[Opening RECORD EXCERPTS section]

/-- R66: what `HostWrite` does at every offset of the region; and what writing one register of a group of four
is: that register takes the value, the other three keep theirs. -/
def Obligations.HostWriteWritesTheRegisterMap : Prop :=
  (∀ (q : Quad) (v : Word) (i j : Fin 4), (q.set v j).get i = if i = j then v else q.get i) ∧
  (∀ q : Quad, q.get 0 = q.r0 ∧ q.get 1 = q.r1 ∧ q.get 2 = q.r2 ∧ q.get 3 = q.r3) ∧
  ∀ (s : State) (v : Word), s.params.wf = true →
    let e := s.engine
    let buf := s.params.bufBytes
    (e.busy = true → ∀ off, s.hostWrite off v = s) ∧
    (e.busy = false →
      (s.hostWrite 0x00004 v).engine = { e with cmd := v, busy := true } ∧
      s.hostWrite 0x0000C v = { s with engine := { e with keyLen := v } } ∧
      (∀ j : Fin 4,
        s.hostWrite (0x00010 + 4 * j.val) v = { s with engine := { e with key := e.key.set v j } }) ∧
      s.hostWrite 0x00020 v = { s with engine := { e with ivLen := v } } ∧
      (∀ j : Fin 4,
        s.hostWrite (0x00024 + 4 * j.val) v = { s with engine := { e with iv := e.iv.set v j } }) ∧
      s.hostWrite 0x00034 v = { s with engine := { e with blkLen := v } } ∧
      (∀ j : Fin 4,
        s.hostWrite (0x00038 + 4 * j.val) v = { s with engine := { e with blkIn := e.blkIn.set v j } }) ∧
      s.hostWrite 0x00058 v = { s with engine := { e with inLen := v } } ∧
      (∀ k < buf / 4, ∃ t, s.hostWrite (0x10000 + 4 * k) v = t ∧
        t = { s with engine := { e with inBuf := t.engine.inBuf } } ∧
        t.inByte (4 * k) = v.extractLsb' 24 8 ∧ t.inByte (4 * k + 1) = v.extractLsb' 16 8 ∧
        t.inByte (4 * k + 2) = v.extractLsb' 8 8 ∧ t.inByte (4 * k + 3) = v.extractLsb' 0 8 ∧
        ∀ i, i < 4 * k ∨ 4 * k + 4 ≤ i → t.inByte i = s.inByte i) ∧
      (∀ off < 0x30000, off % 4 = 0 →
        off = 0x00000 ∨ off = 0x00008 ∨ (0x00048 ≤ off ∧ off ≤ 0x00054) ∨ off = 0x0005C ∨
          (0x00060 ≤ off ∧ ¬(0x10000 ≤ off ∧ off < 0x10000 + buf)) →
        s.hostWrite off v = s))

/-- R67: an accepted write to `CMD` latches the word and sets `BUSY`, and changes nothing else of the engine;
while a command is in progress the write is dropped. -/
def Obligations.CommandIssueLatchesTheWordOnce : Prop :=
  ∀ (s : State) (w : Word), ∃ t,
    hostOp (.write .bits32 (s.params.base + 0x00004) (.imm w)) s = .next t ∧
    (s.engine.busy = false → t.engine = { s.engine with cmd := w, busy := true }) ∧
    (s.engine.busy = true → t.engine = s.engine)

/-- R66, R67, R310(a): while a command is in progress, no host access, read or write, and no branch changes
anything of the engine. -/
def Obligations.NoHostAccessReachesACommandInProgress : Prop :=
  ∀ (op : HostOp) (s t : State), s.engine.busy = true → op ≠ .reset → hostOp op s = .next t →
    t.engine = s.engine ∧ t.delay = s.delay ∧ t.resets = s.resets ∧ t.params = s.params

/-- R64: an access has a step exactly when it lies in the region, is 32 bits wide and is aligned; any other is
refused, read or write. -/
def Obligations.AccessesWithoutAMeaningAreRefused : Prop :=
  ∀ (s : State) (width : AccessWidth) (addr x : Nat) (v : HostVal),
    let meant := s.params.base ≤ addr ∧ addr < s.params.base + 0x30000 ∧ width = .bits32 ∧
      (addr - s.params.base) % 4 = 0
    (meant → (∃ t, hostOp (.write width addr v) s = .next t) ∧
      ∃ t, hostOp (.read width addr x) s = .next t) ∧
    (¬meant → (∃ r, hostOp (.write width addr v) s = .refused r) ∧
      ∃ r, hostOp (.read width addr x) s = .refused r)

/-- R64, R275: when the machine has a step. It has one whenever the access the host makes next, if it makes one,
has a meaning; on the host's turn it is refused otherwise; and a host program whose every access has a
meaning, whatever its variables hold, keeps the machine running for ever. That a host past its last
access lets time pass, so that there is a step then too, is the model's choice (log entry 6): R317 calls
such a run ended once `BUSY` is 0. -/
def Obligations.AWellFormedHostNeverStopsTheMachine : Prop :=
  ∀ s : State,
    (s.nextAccessOk → ∃ t, step s = .next t) ∧
    (¬(s.engine.busy = true ∧ s.delay = 0) → ¬s.nextAccessOk → ∃ r, step s = .refused r) ∧
    (s.hostAccessesWf → s.nextAccessOk ∧ ∃ t, step s = .next t ∧ t.hostAccessesWf)

/-- R35, R45, R283, R287, with log entries 4 and 6: no host operation but reset depends on the key registers or
the key schedule: on two states that differ only in them it leaves the host alike, and the engines
differing only in them. Two parts of this are the model's choice and not the spec's: that a value the
rules draw (R65, U1) does not depend on the key, because the model draws by a counter alone (log entry 4),
and that the number of host steps a command takes does not, because the model draws it so (log
entry 6). -/
def Obligations.HostAccessesDoNotRevealTheKey : Prop :=
  ∀ (op : HostOp) (s t : State) (k : Quad) (rk : Schedule), op ≠ .reset → hostOp op s = .next t →
    ∃ t', hostOp op { s with engine := { s.engine with key := k, rk := rk } } = .next t' ∧
      t'.host = t.host ∧ t'.delay = t.delay ∧ t'.draws = t.draws ∧
      t' = { t with engine := { t.engine with key := t'.engine.key, rk := rk } }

[Closing RECORD EXCERPTS section]

• _WORK TO COMPLETE_
Your answer should be the number of lines in the records that contain the word "value", with nothing added.

• _EXPECTED OUTPUT_
2